== Exercise directions ==
Write out once more the lines running from the top of the entries below to the line with "unfold Dev.csrEffect", both ends included.

== Task inputs

-- ==== Sys2Proof/Laws/KeptFrame.lean ====
section
/-! SUPPORT. What the operations of registers, frames, transmission, requests and test access leave alone. -/

namespace Sys2Proof.Machine

theorem Dev.fieldWrite_kept {z : Dev} (s : Dev) (off v : Nat)  (hz : Kept z s) : Kept z (Dev.fieldWrite s off v) := by
  unfold Dev.fieldWrite
  try dsimp only
  repeat' first
    | with_reducible assumption
    | (with_reducible refine kept_ite ?_ ?_)
    | with_reducible apply Dev.setReg_kept
    | (fail_if_no_progress with_reducible refine Kept.upd ?_ (by rfl) (by rfl) (by rfl))
    | split

theorem Dev.csrEffect_kept {z : Dev} (s : Dev) (off v : Nat)  (hz : Kept z s) : Kept z (Dev.csrEffect s off v) := by
  unfold Dev.csrEffect
  try dsimp only
  repeat' first
    | with_reducible assumption
    | (with_reducible refine kept_ite ?_ ?_)
    | with_reducible apply Dev.imgSealWrite_kept
    | with_reducible apply Dev.stageWord_kept
    | with_reducible apply Dev.maintSw_kept
    | with_reducible apply Dev.fieldWrite_kept
    | with_reducible apply Dev.sendGlints_kept
    | with_reducible apply Dev.rflDone_kept
    | with_reducible apply Dev.settle_kept
    | with_reducible apply Dev.rstBlockWrite_kept
    | with_reducible apply Dev.mailboxWrite_kept
    | (fail_if_no_progress with_reducible refine Kept.upd ?_ (by rfl) (by rfl) (by rfl))

theorem Dev.csrWriteBy_kept {z : Dev} (s : Dev) (w : Writer) (off v : Nat)  (hz : Kept z s) : Kept z (Dev.csrWriteBy s w off v) := by
  unfold Dev.csrWriteBy
  try dsimp only
  repeat' first
    | with_reducible assumption
    | (with_reducible refine kept_ite ?_ ?_)
    | with_reducible apply Dev.csrEffect_kept
    | with_reducible apply Dev.csrAdmit_kept
    | (fail_if_no_progress with_reducible refine Kept.upd ?_ (by rfl) (by rfl) (by rfl))
    | split
    | dsimp only
    | intro t hz

theorem Dev.latch_kept {z : Dev} (s : Dev) (frame : Nat)  (hz : Kept z s) : Kept z (Dev.latch s frame) := by
  unfold Dev.latch
  try dsimp only
  repeat' first
    | with_reducible assumption
    | (with_reducible refine kept_ite ?_ ?_)
    | (with_reducible refine kept_each (fun s x hz => ?_) ?_)
    | with_reducible apply Dev.each_kept
    | with_reducible apply Dev.put_kept
    | with_reducible apply Dev.bumpWrap_kept
    | (fail_if_no_progress with_reducible refine Kept.upd ?_ (by rfl) (by rfl) (by rfl))

theorem Dev.facetFrames_kept {z : Dev} (s : Dev) (cycles frame : Nat)  (hz : Kept z s) : Kept z (Dev.facetFrames s cycles frame) := by
  unfold Dev.facetFrames
  try dsimp only
  repeat' first
    | with_reducible assumption
    | (with_reducible refine kept_ite ?_ ?_)
    | (with_reducible refine kept_each (fun s x hz => ?_) ?_)
    | with_reducible apply Dev.each_kept
    | with_reducible apply Dev.busUse_kept
    | with_reducible apply Dev.bump_kept
    | with_reducible apply Dev.put_kept
    | with_reducible apply Dev.raise_kept
    | (fail_if_no_progress with_reducible refine Kept.upd ?_ (by rfl) (by rfl) (by rfl))

theorem Dev.checkDone_kept {z : Dev} (s : Dev)  (hz : Kept z s) : Kept z (Dev.checkDone s) := by
  unfold Dev.checkDone
  try dsimp only
  repeat' first
    | with_reducible assumption
    | (with_reducible refine kept_ite ?_ ?_)
    | with_reducible apply Dev.peak_kept
    | with_reducible apply Dev.send_kept
    | (fail_if_no_progress with_reducible refine Kept.upd ?_ (by rfl) (by rfl) (by rfl))

theorem Dev.sendGo_kept {z : Dev} (s : Dev) (degraded : Bool)  (hz : Kept z s) : Kept z (Dev.sendGo s degraded) := by
  unfold Dev.sendGo
  try dsimp only
  repeat' first
    | with_reducible assumption
    | with_reducible apply Dev.ctlAll_kept
    | (fail_if_no_progress with_reducible refine Kept.upd ?_ (by rfl) (by rfl) (by rfl))

theorem Dev.frameDoneIn_kept {z : Dev} (s : Dev) (sender : Nat) (frame : Frame)  (hz : Kept z s) : Kept z (Dev.frameDoneIn s sender frame) := by
  unfold Dev.frameDoneIn
  try dsimp only
  repeat' first
    | with_reducible assumption
    | (with_reducible refine kept_ite ?_ ?_)
    | with_reducible apply Dev.sendGo_kept
    | (fail_if_no_progress with_reducible refine Kept.upd ?_ (by rfl) (by rfl) (by rfl))

theorem Dev.degradedSwitch_kept {z : Dev} (s : Dev)  (hz : Kept z s) : Kept z (Dev.degradedSwitch s) := by
  unfold Dev.degradedSwitch
  try dsimp only
  repeat' first
    | with_reducible assumption
    | (with_reducible refine kept_ite ?_ ?_)
    | with_reducible apply Dev.sendGo_kept

theorem Dev.dropStep_kept {z : Dev} (s : Dev) (kind : Nat)  (hz : Kept z s) : Kept z (Dev.dropStep s kind) := by
  unfold Dev.dropStep
  try dsimp only
  repeat' first
    | with_reducible assumption
    | (with_reducible refine kept_ite ?_ ?_)
    | (fail_if_no_progress with_reducible refine Kept.upd ?_ (by rfl) (by rfl) (by rfl))
    | split

theorem Dev.abandon_kept {z : Dev} (s : Dev)  (hz : Kept z s) : Kept z (Dev.abandon s) := by
  unfold Dev.abandon
  try dsimp only
  repeat' first
    | with_reducible assumption
    | (with_reducible refine kept_each (fun s x hz => ?_) ?_)
    | with_reducible apply Dev.each_kept
    | with_reducible apply Dev.dropJob_kept
    | with_reducible apply Dev.engineReset_kept
    | with_reducible apply Dev.dropFlow_kept
    | with_reducible apply Dev.dropTransfer_kept
    | with_reducible apply Dev.dropStep_kept
    | (fail_if_no_progress with_reducible refine Kept.upd ?_ (by rfl) (by rfl) (by rfl))
    | split

theorem Dev.frameGoIn_kept {z : Dev} (s : Dev) (frame : Frame) (degraded : Bool)  (hz : Kept z s) : Kept z (Dev.frameGoIn s frame degraded) := by
  unfold Dev.frameGoIn
  try dsimp only
  repeat' first
    | with_reducible assumption
    | (with_reducible refine kept_ite ?_ ?_)
    | with_reducible apply Dev.put_kept
    | with_reducible apply Dev.abandon_kept
    | with_reducible apply Dev.settle_kept
    | (fail_if_no_progress with_reducible refine Kept.upd ?_ (by rfl) (by rfl) (by rfl))

theorem Dev.latticeOn_kept {z : Dev} (s : Dev) (on : Bool)  (hz : Kept z s) : Kept z (Dev.latticeOn s on) := by
  unfold Dev.latticeOn
  try dsimp only
  repeat' first
    | with_reducible assumption
    | (with_reducible refine kept_ite ?_ ?_)
    | (with_reducible refine kept_each (fun s x hz => ?_) ?_)
    | with_reducible apply Dev.each_kept
    | with_reducible apply Dev.put_kept

theorem Dev.latePosition_kept {z : Dev} (s : Dev)  (hz : Kept z s) : Kept z (Dev.latePosition s).2 := by
  unfold Dev.latePosition
  try dsimp only
  repeat' first
    | with_reducible assumption
    | (with_reducible refine kept_ite ?_ ?_)
    | (with_reducible refine kept_ite_fst ?_ ?_)
    | (with_reducible refine kept_ite_snd ?_ ?_)
    | with_reducible apply Dev.free_kept

theorem Dev.endSlips_kept {z : Dev} (s : Dev)  (hz : Kept z s) : Kept z (Dev.endSlips s) := by
  unfold Dev.endSlips
  try dsimp only
  repeat' first
    | with_reducible assumption
    | (with_reducible refine kept_ite ?_ ?_)
    | with_reducible apply Dev.latePosition_kept
    | with_reducible apply Dev.put_kept
    | with_reducible apply Dev.eventRecord_kept
    | (fail_if_no_progress with_reducible refine Kept.upd ?_ (by rfl) (by rfl) (by rfl))

theorem Dev.endHalt_kept {z : Dev} (s : Dev)  (hz : Kept z s) : Kept z (Dev.endHalt s) := by
  unfold Dev.endHalt
  try dsimp only
  repeat' first
    | with_reducible assumption
    | (with_reducible refine kept_ite ?_ ?_)
    | with_reducible apply Dev.eventRecord_kept
    | (fail_if_no_progress with_reducible refine Kept.upd ?_ (by rfl) (by rfl) (by rfl))

theorem Dev.showList_kept {z : Dev} (s : Dev) (which : WhichList) (idx : Nat)  (hz : Kept z s) : Kept z (Dev.showList s which idx) := by
  unfold Dev.showList
  try dsimp only
  repeat' first
    | with_reducible assumption
    | with_reducible apply Dev.put_kept
    | (fail_if_no_progress with_reducible refine Kept.upd ?_ (by rfl) (by rfl) (by rfl))

theorem Dev.startFrame_kept {z : Dev} (s : Dev) (which : WhichList) (idx : Nat)  (hz : Kept z s) : Kept z (Dev.startFrame s which idx) := by
  unfold Dev.startFrame
  try dsimp only
  repeat' first
    | with_reducible assumption
    | (with_reducible refine kept_ite ?_ ?_)
    | (with_reducible refine kept_each (fun s x hz => ?_) ?_)
    | with_reducible apply Dev.endSlips_kept
    | with_reducible apply Dev.endHalt_kept
    | with_reducible apply Dev.showList_kept
    | with_reducible apply Dev.put_kept
    | with_reducible apply Dev.bumpWrap_kept
    | with_reducible apply Dev.seedLanes_kept
    | with_reducible apply Dev.latticeOn_kept
    | with_reducible apply Dev.each_kept
    | with_reducible apply Dev.updTx_kept
    | (fail_if_no_progress with_reducible refine Kept.upd ?_ (by rfl) (by rfl) (by rfl))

====

== Exercise response ==
-- ==== Sys2Proof/Laws/KeptFrame.lean ====
section
/-! SUPPORT. What the operations of registers, frames, transmission, requests and test access leave alone. -/

namespace Sys2Proof.Machine

theorem Dev.fieldWrite_kept {z : Dev} (s : Dev) (off v : Nat)  (hz : Kept z s) : Kept z (Dev.fieldWrite s off v) := by
  unfold Dev.fieldWrite
  try dsimp only
  repeat' first
    | with_reducible assumption
    | (with_reducible refine kept_ite ?_ ?_)
    | with_reducible apply Dev.setReg_kept
    | (fail_if_no_progress with_reducible refine Kept.upd ?_ (by rfl) (by rfl) (by rfl))
    | split

theorem Dev.csrEffect_kept {z : Dev} (s : Dev) (off v : Nat)  (hz : Kept z s) : Kept z (Dev.csrEffect s off v) := by
  unfold Dev.csrEffect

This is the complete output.